Question: M.K.S. unit of Young’s modulus is A. \[M/m\] B. \[M/{m^2}\] C. \[M \times m\] D. \[M \times ...

Question

M.K.S. unit of Young’s modulus is
A. $M/m$
B. $M/{m^2}$
C. $M \times m$
D. $M \times {m^2}$

Answer 1

Solution

Young’s modulus is given by the division of normal stress by longitudinal strain. It is the property that measures the tensile stiffness of a material. The normal stress depends upon force and area and the longitudinal strain deals with the original length and the length that increases or decreases due to elasticity.

Formula Used:
The formula for Young’s modulus is $Y = \dfrac{{{\sigma _n}}}{{{\varepsilon _l}}}$
where, ${\sigma _n}$ is the normal stress and ${\varepsilon _l}$ is the longitudinal strain.

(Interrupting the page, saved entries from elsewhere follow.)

/-! ### Frequency word (R41) and slewer (R55) -/

/-- The applied base word, 54 bits. -/
def baseWord (d : Dev) : Nat := (rdA d KST_FREQ_BASE_LO).toNat + 0x100000000 * (fldA d KST_FREQ_BASE_HI_WORD)

/-- FREQ_BASE × (1 + c), to the nearest unit. -/
def correctedWord (d : Dev) (c : Int) : Int := nearest ((baseWord d : Int) * (0x10000000000000000 + c)) 0x10000000000000000

/-- FREQ_BASE × (1 + c) + s × 40 ns, the result to the nearest unit (R41); s × 40 ns is given in billionths of a unit. -/
def servoWord (d : Dev) (c s : Int) : Int :=
  nearest ((baseWord d : Int) * (0x10000000000000000 + c) * 1000000000 + s * 0x10000000000000000) (0x10000000000000000 * 1000000000)

/-- SLEW_LIM × 10^-9 × 40 ns, in billionths of a unit (R55). -/
def slewLimit (d : Dev) : Nat := fldA d KST_SLEW_CFG_SLEW_LIM * 40 * unitsPerNs

/-- s × 40 ns of this tick: the limit toward the domain, and in the last tick the remainder (R55). -/
def slewRate (d : Dev) : Int := clampInt (-(slewLimit d : Int)) (slewLimit d) (d.kst.b * 1000000000)

/-- What the slewer adds to this tick's word. -/
def slewStep (d : Dev) : Int := servoWord d d.kst.c (slewRate d) - correctedWord d d.kst.c

/-- The frequency word that applies in this tick (R41). -/
def appliedWord (d : Dev) : Nat := Int.toNat (servoWord d d.kst.c (slewRate d))

/-! ### Domains (R48 to R50) -/

def domIdle : Nat := 0
def domQualify : Nat := 1
def domGood : Nat := 2
def domSuspect : Nat := 3
def domLost : Nat := 4

def servoFree : Nat := 0
def servoTrack : Nat := 1
def servoHoldover : Nat := 2

def domState (d : Dev) (x : Line) : Nat := fld d (KST_DOM_x_STATUS_STATE x.ix)
def servo (d : Dev) : Nat := fld d KST_STATUS_SERVO_STATE
def selDom (d : Dev) : Line := Line.ofIx (fld d KST_STATUS_SEL_DOM)

def setDomain (d : Dev) (x : Line) (f : Domain → Domain) : Dev :=
  { d with kst := { d.kst with dom := d.kst.dom.set x (f (d.kst.dom.get x)) } }

/-- Nanoseconds as units of 2^-48 ns. -/
def nsUnits (n : Nat) : Int := (n : Int) * 0x1000000000000

/-- The phase the servo's proportional path, the slewer and the steps have added to device time so far (R49). -/
def phaseNow (d : Dev) : Int := d.kst.phase

/-- x_pred of a domain for an anchor taken when the added phase was p (R49). -/
def predicted (d : Dev) (x : Line) (p : Int) : Int :=
  (d.kst.dom.get x).xref - (p - (d.kst.dom.get x).xrefPhase)

/-- 256 ms, 384 ms and 128 ms in ticks (R48, R51, R54). -/
def ticks256ms : Nat := 6400000
def ticks384ms : Nat := 9600000
def ticks128ms : Nat := 3200000

/-- The test of agreement (R54): the domain is GOOD, its reference offset no older than 256 ms, and within AGREE_WIN of
the selected domain's prediction. -/
def agrees (d : Dev) (x : Line) (xPred : Int) : Bool :=
  domState d x == domGood
    && (match (d.kst.dom.get x).acceptedAt with
        | some t => decide (d.elapsed - t ≤ ticks256ms)
        | none => false)
    && decide ((((d.kst.dom.get x).xref - xPred).natAbs : Int) ≤ nsUnits (fldA d KST_AGREE_CFG_AGREE_WIN))

/-! ### Alarms (R65) -/

def alJump (x : Line) : Nat := x.ix
def alSuspect (x : Line) : Nat := 2 + x.ix
def alLost (x : Line) : Nat := 4 + x.ix
def alDomSwitch : Nat := 6
def alHoldEnter : Nat := 7
def alHoldExit : Nat := 8
def alHoldExitBlocked : Nat := 9
def alHoldAged : Nat := 10
def alStep : Nat := 11
def alFreqClamp : Nat := 12
def alRefFail : Nat := 13
def alRefStop : Nat := 14
def alTdcCalFail : Nat := 15
def alCmdRejected : Nat := 16

/-- An alarm is raised, and wakes the device where KST_WAKE_EN lets it (R65, R370). -/
def raiseKst (d : Dev) (b : Nat) : Dev :=
  let d := raiseEvt d evKST b
  if regBit d KST_WAKE_EN b then wakeArrives d wakeKst 0 else d

/-! ### Steps of device time (R59, R61) -/

def causeAcquisition : Nat := 0
def causeHoldExit : Nat := 1
def causeHostStep : Nat := 2

/-- A device-time commit whose time lies after t0 and not after t1. -/
def passesOver (t0 t1 : Nat) (c : Commit) : Bool :=
  match c.due with
  | .time t => decide (t0 < t) && decide (t ≤ t1) && !c.late
  | .frame _ _ => false

/-- A device-time commit that is due at t0, and that a step back to t1 does not take out of its tick (R75). -/
def fallsBack (t0 t1 : Nat) (c : Commit) : Bool :=
  match c.due with
  | .time t => decide (t1 < t) && decide (t ≤ t0) && !c.late
  | .frame _ _ => false

/-- What a step of x units does to the pending commits (R61): a forward step of at most 1 s makes those it passes over due in
its tick; a longer one rejects them as stale. A backward step leaves those that are due in its tick due. -/
def stepCommits (d : Dev) (x : Int) (t0 t1 : Nat) : Dev :=
  if x ≤ 0 then { d with commits := d.commits.map (fun c => if fallsBack t0 t1 c then { c with fallen := true } else c) }
  else if x ≤ nsUnits nsPerSec then
    { d with commits := d.commits.map (fun c => if passesOver t0 t1 c then { c with stepped := true } else c) }
  else forEach (d.commits.filter (passesOver t0 t1)) (fun d c => finishCommit d c outStaleStep 15) d

/-- A one-shot instant that a forward step passes over is not driven (R311). -/
def toutsPassed (d : Dev) (t0 t1 : Nat) : Dev :=
  forEach (List.range 8) (fun d o =>
    let start := (fldA d (TTD_TOUTo_START_HI_VALUE o) * 0x100000000 + (rdA d (TTD_TOUTo_START_LO o)).toNat) * nsPerSec
      + fldA d (TTD_TOUTo_START_NS_NS o)
    if fldA d (TTD_TOUTo_CFG_MODE o) = 3 ∧ flag d (TTD_TOUTo_STATUS_RUNNING o) ∧ !(sget ToutHw.reset d.ttd.touts o).fired
        ∧ t0 < start ∧ start ≤ t1 then
      raiseEvt (setFlag (setFlag d (TTD_TOUTo_STATUS_RUNNING o) false) (TTD_TOUTo_STATUS_MISSED o) true) evTTD 5
    else d) d

/-! ### Second boundaries (R7) -/

def secDsf (x : Line) : Nat := x.ix
def secTelemetry : Nat := 2
def secHealth : Nat := 3
def secSummary : Nat := 4
def secExchange : Nat := 5

/-- What is done at the boundary that device time has just reached: the TDCs exchange at every tenth (R46). (log 197: DESIGN CHOICE, unsafe) -/
def secUnits (d : Dev) (s0 : Nat) : List Nat :=
  [0, 1, secTelemetry, secHealth, secSummary] ++ (if s0 / 10 = d.clock.sec.toNat / 10 then [] else [secExchange])

/-- Device time has left second s0 forward: the boundary waits for what is done at it. What a step passed over keeps the second in
which the step began (R124). -/
def markSecond (d : Dev) (s0 : Nat) (stepped : Bool) : Dev :=
  let mark (m : SecMark) : SecMark :=
    if m.stepped || (stepped && m != SecMark.none) then { m with stepped := true } else { ended := s0 + 1, stepped := stepped }
  { d with secDue := (secUnits d s0).foldl (fun l k => sput SecMark.none l k (mark (sget SecMark.none l k))) d.secDue }

/-- The boundary that waits for unit k, with the second that ended at it. -/
def secMark (d : Dev) (k : Nat) : Option (Nat × Bool) :=
  match (sget SecMark.none d.secDue k).ended with
  | 0 => none
  | s + 1 => some (s, (sget SecMark.none d.secDue k).stepped)

/-- What is done at the boundary has been done in unit k. -/
def clearMark (d : Dev) (k : Nat) : Dev := { d with secDue := sput SecMark.none d.secDue k SecMark.none }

Complete step by step answer:
The ratio of the normal stress to the longitudinal strain is called Young's modulus. It is generally denoted as $Y$ . And, the formula of Young’s modulus is given by
$Y = \dfrac{{{\sigma _n}}}{{{\varepsilon _l}}}$
where, ${\sigma _n}$ is the normal stress and ${\varepsilon _l}$ is the longitudinal strain.

But, ${\sigma _n} = \dfrac{F}{a}$ , where $F$ is the stretching force and $a$ is the area of the cross section. Also, ${\varepsilon _l} = \dfrac{l}{L}$ , where $l$ is the change in length and $L$ is the original length.

\Rightarrow Y= \dfrac{{FL}}{{al}}$$ Therefore, the units of Young’s modulus is: $$\therefore\dfrac{{N.m}}{{{m^3}}} = \dfrac{N}{{{m^2}}}$$ **Hence, option B is the correct answer.** **Note:** The dimensions of Young’s modulus can also be given by modulus of elasticity. The modulus of elasticity is defined as the ratio of stress to strain. Since, strain is a unit less quantity, therefore, the unit of modulus of elasticity is the same as that of stress. Hence, the modulus of elasticity is also expressed as Newton per meter square.